Co-op confirmed on Friday (2 May) that attackers had stolen personal data from a “substantial” number of customers.
In a letter to members sent Monday, CEO Shirine Khoury-Haq said a “limited amount” of member data had been compromised. “This is obviously extremely distressing for our colleagues and members, and I am very sorry this happened,” she said.
The retailer said it was working closely with the National Cyber Security Centre (NCSC) and National Crime Agency to investigate the breach. It also urged customers to remain vigilant against suspicious emails or phone calls.
-
Related Story
-
The attack, believed to involve ransomware, is part of a wider wave of cyber threats currently impacting UK retail. M&S has faced more than two weeks of online disruption, while Harrods recently thwarted an attempted intrusion.
According to reports, hacking groups Dragonforce and Scattered Spider—allegedly composed of British and US teenagers—are believed to be behind the Co-op and M&S breaches.

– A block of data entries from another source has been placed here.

-- ==== Sys2Proof/Laws/TouchFabric.lean ====
section
/-! SUPPORT. What the operations of Machine/Fabric.lean may change. -/
namespace Sys2Proof.Machine

set_option Elab.async false

theorem State.modFab_touch (s : State) (a1 : Fab → Fab) :
    Touch 0x20000 s (State.modFab s a1) := by
  unfold State.modFab
  refine Touch.step ?_ (Touch.fabWith _ _) (by decide +kernel)
  exact Touch.refl _ _

theorem State.modPort_touch (s : State) (a1 : ℕ) (a2 : FabPort → FabPort) :
    Touch 0x20000 s (State.modPort s a1 a2) := by
  unfold State.modPort
  refine Touch.step ?_ (State.modFab_touch ..) (by decide +kernel)
  exact Touch.refl _ _

theorem State.setPortState_touch (s : State) (a1 : ℕ) (a2 : ℕ) :
    Touch 0x49ff8000000000000000000000000000000000000000100000000003000000000000000000000000000000000000000000000000000000000000000000000000000000000000000000000000000100580 s (State.setPortState s a1 a2) := by
  unfold State.setPortState
  refine Touch.ite ?_ ?_
  · exact Touch.refl _ _
  · extract_lets -merge -useContext +onlyGivenNames v0
    refine Touch.cut v0 ?_ (fun h1 => ?_)
    · unfold v0
      refine Touch.step ?_ (State.put_touch ..) (by decide +kernel)
      exact Touch.refl _ _
    clear_value v0
    refine Touch.step ?_ (State.ember'_touch ..) (by decide +kernel)
    exact h1

theorem State.enterPortQuarantine_touch (s : State) (a1 : ℕ) (a2 : ℕ) :
    Touch 0x49ff8000000000000000000000000000000003100000100000000003000000000000000000000000000000000000000000000000000000000000000000000000000000000000000000000000000100580 s (State.enterPortQuarantine s a1 a2) := by
  unfold State.enterPortQuarantine
  extract_lets -merge -useContext +onlyGivenNames v0
  clear_value v0
  extract_lets -merge -useContext +onlyGivenNames v1
  refine Touch.cut v1 ?_ (fun h2 => ?_)
  · unfold v1
    refine Touch.step ?_ (State.setBit_touch ..) (by decide +kernel)
    exact Touch.refl _ _
  clear_value v1
  refine Touch.ite ?_ ?_
  · extract_lets -merge -useContext +onlyGivenNames v3
    clear_value v3
    extract_lets -merge -useContext +onlyGivenNames v4
    refine Touch.cut v4 ?_ (fun h5 => ?_)
    · unfold v4
      refine Touch.step ?_ (State.raise_touch ..) (by decide +kernel)
      refine Touch.step ?_ (State.bump_touch ..) (by decide +kernel)
      refine Touch.step ?_ (State.setPortState_touch ..) (by decide +kernel)
      exact h2
    clear_value v4
    extract_lets -merge -useContext +onlyGivenNames v6
    refine Touch.cut v6 ?_ (fun h7 => ?_)
    · unfold v6
      refine Touch.step ?_ (State.globalEvent_touch ..) (by decide +kernel)
      exact h5
    clear_value v6
    refine Touch.ite ?_ ?_
    · refine Touch.step ?_ (State.emberTrigger_touch ..) (by decide +kernel)
      exact h7
    · exact h7
  · exact h2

Co-op’s own cybersecurity lead was reportedly contacted directly by hackers through an internal chat platform.
In a statement, a Co-op spokesperson said: “All our stores are open and trading however, due to the sustained malicious attempts by hackers to access our systems, we have taken proactive steps to keep our systems safe, which is temporarily impacting our colleagues’ ability to perform their roles and how many deliveries we can make to our stores.
“This means that some of our stores might not have all of their usual products available and we would like to say sorry to our members and customers if this is the case in their local store. We are working around the clock to reduce disruption and resume deliveries.”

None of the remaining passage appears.